(Stored records)

/-- The words of group 0x4 by their function codes (R74). -/
def decodeGroup4 (f : Fields) (h : Hdr) : Option Instr :=
  match f.fn.toNat with
  | 0x00 =>
    if f.q.extractLsb' 0 8 = 0 ∧ f.x.extractLsb' 9 13 = 0 then some (.alloc h (f.x.extractLsb' 0 9)) else none
  | 0x01 =>
    if f.q.extractLsb' 0 8 = 0 ∧ f.x.extractLsb' 0 22 = 0 then some (.free h) else none
  | 0x02 =>
    if f.q.extractLsb' 0 8 = 0 ∧ f.x.extractLsb' 17 5 = 0 then some (.enter h (f.x.extractLsb' 9 8) (f.x.getLsbD 8) (f.x.extractLsb' 0 8)) else none
  | 0x03 =>
    if f.q.extractLsb' 0 8 = 0 ∧ f.x.extractLsb' 8 14 = 0 then some (.leave h (f.x.extractLsb' 0 8)) else none
  | 0x04 =>
    if f.q.extractLsb' 0 8 = 0 ∧ f.x.extractLsb' 13 9 = 0 then some (.tagrd h (f.x.extractLsb' 9 4) (f.x.extractLsb' 3 6) (f.x.extractLsb' 0 3)) else none
  | 0x05 =>
    if f.q.extractLsb' 0 8 = 0 ∧ f.x.extractLsb' 13 9 = 0 ∧ f.x.extractLsb' 0 3 = 4 then some (.tagwr h (f.x.extractLsb' 9 4) (f.x.extractLsb' 3 6)) else none
  | _ => none

/-- The words of group 0x5 by their function codes (R74). -/
def decodeGroup5 (f : Fields) (h : Hdr) : Option Instr :=
  match f.fn.toNat with
  | 0x00 =>
    if f.q.extractLsb' 4 4 = 0 ∧ f.x.extractLsb' 0 22 = 0 then (Rnd.ofBits (f.q.extractLsb' 0 3)).bind fun rm => some (.fadd h (f.q.getLsbD 3) rm) else none
  | 0x01 =>
    if f.q.extractLsb' 4 4 = 0 ∧ f.x.extractLsb' 0 22 = 0 then (Rnd.ofBits (f.q.extractLsb' 0 3)).bind fun rm => some (.fsub h (f.q.getLsbD 3) rm) else none
  | 0x02 =>
    if f.q.extractLsb' 4 4 = 0 ∧ f.x.extractLsb' 0 22 = 0 then (Rnd.ofBits (f.q.extractLsb' 0 3)).bind fun rm => some (.fmul h (f.q.getLsbD 3) rm) else none
  | 0x03 =>
    if f.q.extractLsb' 4 4 = 0 ∧ f.x.extractLsb' 0 22 = 0 then (Rnd.ofBits (f.q.extractLsb' 0 3)).bind fun rm => some (.ffma h (f.q.getLsbD 3) rm) else none
  | 0x04 =>
    if f.q.extractLsb' 4 4 = 0 ∧ f.x.extractLsb' 0 22 = 0 then (Rnd.ofBits (f.q.extractLsb' 0 3)).bind fun rm => some (.ffms h (f.q.getLsbD 3) rm) else none
  | 0x05 =>
    if f.q.extractLsb' 0 8 = 0 ∧ f.x.extractLsb' 0 22 = 0 then some (.fmin h) else none
  | 0x06 =>
    if f.q.extractLsb' 0 8 = 0 ∧ f.x.extractLsb' 0 22 = 0 then some (.fmax h) else none
  | 0x07 =>
    if f.q.extractLsb' 0 8 = 0 ∧ f.x.extractLsb' 0 22 = 0 then some (.fabs h) else none
  | 0x08 =>
    if f.q.extractLsb' 0 8 = 0 ∧ f.x.extractLsb' 0 22 = 0 then some (.fneg h) else none
  | 0x09 =>
    if f.q.extractLsb' 0 8 = 0 ∧ f.x.extractLsb' 0 22 = 0 then some (.fcpys h) else none
  | 0x0A =>
    if f.q.extractLsb' 0 8 = 0 ∧ f.x.extractLsb' 3 19 = 0 then some (.fcmpeq h (f.x.extractLsb' 0 3)) else none
  | 0x0B =>
    if f.q.extractLsb' 0 8 = 0 ∧ f.x.extractLsb' 3 19 = 0 then some (.fcmpne h (f.x.extractLsb' 0 3)) else none
  | 0x0C =>
    if f.q.extractLsb' 0 8 = 0 ∧ f.x.extractLsb' 3 19 = 0 then some (.fcmplt h (f.x.extractLsb' 0 3)) else none
  | 0x0D =>
    if f.q.extractLsb' 0 8 = 0 ∧ f.x.extractLsb' 3 19 = 0 then some (.fcmple h (f.x.extractLsb' 0 3)) else none
  | 0x0E =>
    if f.q.extractLsb' 0 8 = 0 ∧ f.x.extractLsb' 3 19 = 0 then some (.fcmpun h (f.x.extractLsb' 0 3)) else none
  | 0x0F =>
    if f.q.extractLsb' 4 4 = 0 ∧ f.x.extractLsb' 0 22 = 0 then (Rnd.ofBits (f.q.extractLsb' 0 3)).bind fun rm => some (.fdot2 h (f.q.getLsbD 3) rm) else none
  | _ => none

/-- The words of group 0x6 by their function codes (R74). -/
def decodeGroup6 (f : Fields) (h : Hdr) : Option Instr :=
  match f.fn.toNat with
  | 0x00 =>
    if f.q.extractLsb' 5 3 = 0 ∧ f.x.extractLsb' 14 8 = 0 ∧ f.x.extractLsb' 7 3 = 0 then (Rnd.ofBits (f.q.extractLsb' 0 3)).bind fun rm => some (.fcvt h (f.q.getLsbD 4) (f.q.getLsbD 3) rm (f.x.extractLsb' 10 4) (f.x.extractLsb' 4 3) (f.x.extractLsb' 0 4)) else none
  | 0x01 =>
    if f.q.extractLsb' 4 4 = 0 ∧ f.x.extractLsb' 4 18 = 0 then (Rnd.ofBits (f.q.extractLsb' 0 3)).bind fun rm => some (.fcvtp h (f.q.getLsbD 3) rm (f.x.extractLsb' 0 4)) else none
  | 0x02 =>
    if f.q.extractLsb' 4 4 = 0 ∧ f.x.extractLsb' 10 12 = 0 then (Rnd.ofBits (f.q.extractLsb' 0 3)).bind fun rm => some (.fcvtx h (f.q.getLsbD 3) rm (f.x.extractLsb' 7 3) (f.x.extractLsb' 4 3) (f.x.extractLsb' 0 4)) else none
  | 0x03 =>
    if f.q.extractLsb' 3 5 = 0 ∧ f.x.extractLsb' 0 22 = 0 then (Rnd.ofBits (f.q.extractLsb' 0 3)).bind fun rm => some (.frnd h rm) else none
  | 0x04 =>
    if f.q.extractLsb' 4 4 = 0 ∧ f.x.extractLsb' 1 21 = 0 then (Rnd.ofBits (f.q.extractLsb' 0 3)).bind fun rm => some (.fldexp h (f.q.getLsbD 3) rm (f.x.getLsbD 0)) else none
  | 0x05 =>
    if f.q.extractLsb' 0 8 = 0 ∧ f.x.extractLsb' 0 22 = 0 then some (.fgetexp h) else none
  | 0x06 =>
    if f.q.extractLsb' 4 4 = 0 ∧ f.x.extractLsb' 0 22 = 0 then (Rnd.ofBits (f.q.extractLsb' 0 3)).bind fun rm => some (.reconf h (f.q.getLsbD 3) rm) else none
  | _ => none

/-- The words of group 0x7 by their function codes (R74). -/
def decodeGroup7 (f : Fields) (h : Hdr) : Option Instr :=
  match f.fn.toNat with
  | 0x00 =>
    if f.q.extractLsb' 0 8 = 0 ∧ f.x.extractLsb' 0 22 = 0 then some (.fexp2f h) else none
  | 0x01 =>
    if f.q.extractLsb' 0 8 = 0 ∧ f.x.extractLsb' 0 22 = 0 then some (.flog2 h) else none
  | 0x02 =>
    if f.q.extractLsb' 0 8 = 0 ∧ f.x.extractLsb' 0 22 = 0 then some (.frcp h) else none
  | 0x03 =>
    if f.q.extractLsb' 0 8 = 0 ∧ f.x.extractLsb' 0 22 = 0 then some (.frsq h) else none
  | 0x04 =>
    if f.q.extractLsb' 3 5 = 0 ∧ f.x.extractLsb' 0 22 = 0 then (Rnd.ofBits (f.q.extractLsb' 0 3)).bind fun rm => some (.fsqrt h rm) else none
  | 0x05 =>
    if f.q.extractLsb' 0 8 = 0 ∧ f.x.extractLsb' 0 22 = 0 then some (.fsin2 h) else none
  | 0x06 =>
    if f.q.extractLsb' 0 8 = 0 ∧ f.x.extractLsb' 0 22 = 0 then some (.fcos2 h) else none
  | _ => none

/-- The words of group 0x8 by their function codes (R74). -/
def decodeGroup8 (f : Fields) (h : Hdr) : Option Instr :=
  match f.fn.toNat with
  | 0x00 =>
    if f.q.extractLsb' 0 4 = 0 then (Scope.ofBits (f.q.extractLsb' 5 3)).bind fun sc => some (.ldb h sc (f.q.getLsbD 4) (Target.decode (f.x.extractLsb' 13 9)) (f.x.extractLsb' 9 4) (f.x.extractLsb' 0 9)) else none
  | 0x01 =>
    if f.q.extractLsb' 0 4 = 0 then (Scope.ofBits (f.q.extractLsb' 5 3)).bind fun sc => some (.ldh h sc (f.q.getLsbD 4) (Target.decode (f.x.extractLsb' 13 9)) (f.x.extractLsb' 9 4) (f.x.extractLsb' 0 9)) else none
  | 0x02 =>
    if f.q.extractLsb' 0 4 = 0 then (Scope.ofBits (f.q.extractLsb' 5 3)).bind fun sc => some (.ld h sc (f.q.getLsbD 4) (Target.decode (f.x.extractLsb' 13 9)) (f.x.extractLsb' 9 4) (f.x.extractLsb' 0 9)) else none
  | 0x03 =>
    if f.q.extractLsb' 0 4 = 0 then (Scope.ofBits (f.q.extractLsb' 5 3)).bind fun sc => some (.ldp h sc (f.q.getLsbD 4) (Target.decode (f.x.extractLsb' 13 9)) (f.x.extractLsb' 9 4) (f.x.extractLsb' 0 9)) else none
  | 0x04 =>
    if f.q.extractLsb' 4 1 = 0 ∧ f.q.extractLsb' 0 3 = 0 then (Scope.ofBits (f.q.extractLsb' 5 3)).bind fun sc => some (.stb h sc (f.q.getLsbD 3) (Target.decode (f.x.extractLsb' 13 9)) (f.x.extractLsb' 9 4) (f.x.extractLsb' 0 9)) else none
  | 0x05 =>
    if f.q.extractLsb' 4 1 = 0 ∧ f.q.extractLsb' 0 3 = 0 then (Scope.ofBits (f.q.extractLsb' 5 3)).bind fun sc => some (.sth h sc (f.q.getLsbD 3) (Target.decode (f.x.extractLsb' 13 9)) (f.x.extractLsb' 9 4) (f.x.extractLsb' 0 9)) else none
  | 0x06 =>
    if f.q.extractLsb' 4 1 = 0 ∧ f.q.extractLsb' 0 3 = 0 then (Scope.ofBits (f.q.extractLsb' 5 3)).bind fun sc => some (.st h sc (f.q.getLsbD 3) (Target.decode (f.x.extractLsb' 13 9)) (f.x.extractLsb' 9 4) (f.x.extractLsb' 0 9)) else none
  | 0x07 =>
    if f.q.extractLsb' 4 1 = 0 ∧ f.q.extractLsb' 0 3 = 0 then (Scope.ofBits (f.q.extractLsb' 5 3)).bind fun sc => some (.stp h sc (f.q.getLsbD 3) (Target.decode (f.x.extractLsb' 13 9)) (f.x.extractLsb' 9 4) (f.x.extractLsb' 0 9)) else none
  | 0x08 =>
    if f.q.extractLsb' 0 5 = 0 then (Scope.ofBits (f.q.extractLsb' 5 3)).bind fun sc => some (.prefetch h sc (Target.decode (f.x.extractLsb' 13 9)) (f.x.extractLsb' 9 4) (f.x.extractLsb' 0 9)) else none
  | _ => none

/-- The words of group 0x9 by their function codes (R74). -/
def decodeGroup9 (f : Fields) (h : Hdr) : Option Instr :=
  match f.fn.toNat with
  | 0x00 =>
    if f.q.extractLsb' 3 2 = 0 then (Scope.ofBits (f.q.extractLsb' 5 3)).bind fun sc => some (.lds h sc (f.q.getLsbD 2) (f.q.getLsbD 1) (f.q.getLsbD 0) (Target.decode (f.x.extractLsb' 13 9)) (f.x.extractLsb' 0 13)) else none
  | 0x01 =>
    if f.q.extractLsb' 1 4 = 0 then (Scope.ofBits (f.q.extractLsb' 5 3)).bind fun sc => some (.sts h sc (f.q.getLsbD 0) (Target.decode (f.x.extractLsb' 13 9)) (f.x.extractLsb' 0 13)) else none
  | 0x02 =>
    if f.q.extractLsb' 3 2 = 0 then (Scope.ofBits (f.q.extractLsb' 5 3)).bind fun sc => some (.ldsp h sc (f.q.getLsbD 2) (f.q.getLsbD 1) (f.q.getLsbD 0) (Target.decode (f.x.extractLsb' 13 9)) (f.x.extractLsb' 0 13)) else none
  | 0x03 =>
    if f.q.extractLsb' 1 4 = 0 then (Scope.ofBits (f.q.extractLsb' 5 3)).bind fun sc => some (.stsp h sc (f.q.getLsbD 0) (Target.decode (f.x.extractLsb' 13 9)) (f.x.extractLsb' 0 13)) else none
  | 0x04 =>
    if f.q.extractLsb' 1 4 = 0 then (Scope.ofBits (f.q.extractLsb' 5 3)).bind fun sc => some (.pset h sc (f.q.getLsbD 0) (Target.decode (f.x.extractLsb' 13 9)) (f.x.extractLsb' 0 13)) else none
  | 0x05 =>
    if f.q.extractLsb' 0 5 = 0 then (Scope.ofBits (f.q.extractLsb' 5 3)).bind fun sc => some (.pclr h sc (Target.decode (f.x.extractLsb' 13 9)) (f.x.extractLsb' 0 13)) else none
  | 0x06 =>
    if f.q.extractLsb' 0 4 = 0 then (Scope.ofBits (f.q.extractLsb' 5 3)).bind fun sc => some (.ptest h sc (f.q.getLsbD 4) (Target.decode (f.x.extractLsb' 13 9)) (f.x.extractLsb' 0 13)) else none
  | _ => none

/-- The words of group 0xA by their function codes (R74). -/
def decodeGroupA (f : Fields) (h : Hdr) : Option Instr :=
  match f.fn.toNat with
  | 0x00 =>
    if f.q.extractLsb' 0 5 = 0 ∧ f.x.extractLsb' 6 7 = 0 then (Scope.ofBits (f.q.extractLsb' 5 3)).bind fun sc => some (.ldt h sc (Target.decode (f.x.extractLsb' 13 9)) (f.x.extractLsb' 0 6)) else none
  | 0x01 =>
    if f.q.extractLsb' 0 5 = 0 ∧ f.x.extractLsb' 6 7 = 0 then (Scope.ofBits (f.q.extractLsb' 5 3)).bind fun sc => some (.stt h sc (Target.decode (f.x.extractLsb' 13 9)) (f.x.extractLsb' 0 6)) else none
  | 0x02 =>
    if f.q.extractLsb' 0 8 = 0 ∧ f.x.extractLsb' 17 5 = 0 then some (.strm h (f.x.extractLsb' 12 5) (f.x.extractLsb' 6 6) (f.x.extractLsb' 0 6)) else none
  | 0x03 =>
    if f.q.extractLsb' 0 5 = 0 ∧ f.x.extractLsb' 17 5 = 0 then (Scope.ofBits (f.q.extractLsb' 5 3)).bind fun sc => some (.strmw h sc (f.x.extractLsb' 12 5) (f.x.extractLsb' 6 6) (f.x.extractLsb' 0 6)) else none
  | 0x04 =>
    if f.q.extractLsb' 4 4 = 0 ∧ f.x.extractLsb' 6 16 = 0 then (Rnd.ofBits (f.q.extractLsb' 0 3)).bind fun rm => some (.sred h (f.q.getLsbD 3) rm (f.x.getLsbD 5) (f.x.extractLsb' 0 5)) else none
  | 0x05 =>
    if f.q.extractLsb' 4 4 = 0 ∧ f.x.extractLsb' 6 16 = 0 then (Rnd.ofBits (f.q.extractLsb' 0 3)).bind fun rm => some (.sscan h (f.q.getLsbD 3) rm (f.x.getLsbD 5) (f.x.extractLsb' 0 5)) else none
  | 0x06 =>
    if f.q.extractLsb' 5 3 = 0 ∧ f.q.extractLsb' 0 4 = 0 ∧ f.x.extractLsb' 5 17 = 0 then some (.szip h (f.q.getLsbD 4) (f.x.extractLsb' 0 5)) else none
  | 0x07 =>
    if f.q.extractLsb' 0 8 = 0 ∧ f.x.extractLsb' 21 1 = 0 then some (.rdly h (f.x.extractLsb' 19 2) (f.x.extractLsb' 5 14) (f.x.extractLsb' 0 5)) else none
  | 0x08 =>
    if f.q.extractLsb' 0 8 = 0 ∧ f.x.extractLsb' 19 3 = 0 then some (.rmax h (f.x.extractLsb' 5 14) (f.x.extractLsb' 0 5)) else none
  | 0x09 =>
    if f.q.extractLsb' 3 5 = 0 ∧ f.x.extractLsb' 19 3 = 0 then (Rnd.ofBits (f.q.extractLsb' 0 3)).bind fun rm => some (.rsumx h rm (f.x.extractLsb' 5 14) (f.x.extractLsb' 0 5)) else none
  | 0x0A =>
    if f.q.extractLsb' 3 5 = 0 ∧ f.x.extractLsb' 19 3 = 0 then (Rnd.ofBits (f.q.extractLsb' 0 3)).bind fun rm => some (.rsqs h rm (f.x.extractLsb' 5 14) (f.x.extractLsb' 0 5)) else none
  | 0x0B =>
    if f.q.extractLsb' 3 5 = 0 ∧ f.x.extractLsb' 3 19 = 0 then (Rnd.ofBits (f.q.extractLsb' 0 3)).bind fun rm => some (.rrel h rm (f.x.extractLsb' 0 3)) else none
  | _ => none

_THE PROBLEM_:
Starting from the line that contains "if f.q.extractLsb' 0 8 = 0 ∧ f.x.extractLsb' 19", give again every line to the last line of the data, exactly. Include nothing else.

_FINAL ANSWER_:
    if f.q.extractLsb' 0 8 = 0 ∧ f.x.extractLsb' 19 3 = 0 then some (.rmax h (f.x.extractLsb' 5 14) (f.x.extractLsb' 0 5)) else none
  | 0x09 =>
    if f.q.extractLsb' 3 5 = 0 ∧ f.x.extractLsb' 19 3 = 0 then (Rnd.ofBits (f.q.extractLsb' 0 3)).bind fun rm => some (.rsumx h rm (f.x.extractLsb' 5 14) (f.x.extractLsb' 0 5)) else none
  | 0x0A =>
    if f.q.extractLsb' 3 5 = 0 ∧ f.x.extractLsb' 19 3 = 0 then (Rnd.ofBits (f.q.extractLsb' 0 3)).bind fun rm => some (.rsqs h rm (f.x.extractLsb' 5 14) (f.x.extractLsb' 0 5)) else none
  | 0x0B =>
    if f.q.extractLsb' 3 5 = 0 ∧ f.x.extractLsb' 3 19 = 0 then (Rnd.ofBits (f.q.extractLsb' 0 3)).bind fun rm => some (.rrel h rm (f.x.extractLsb' 0 3)) else none
  | _ => none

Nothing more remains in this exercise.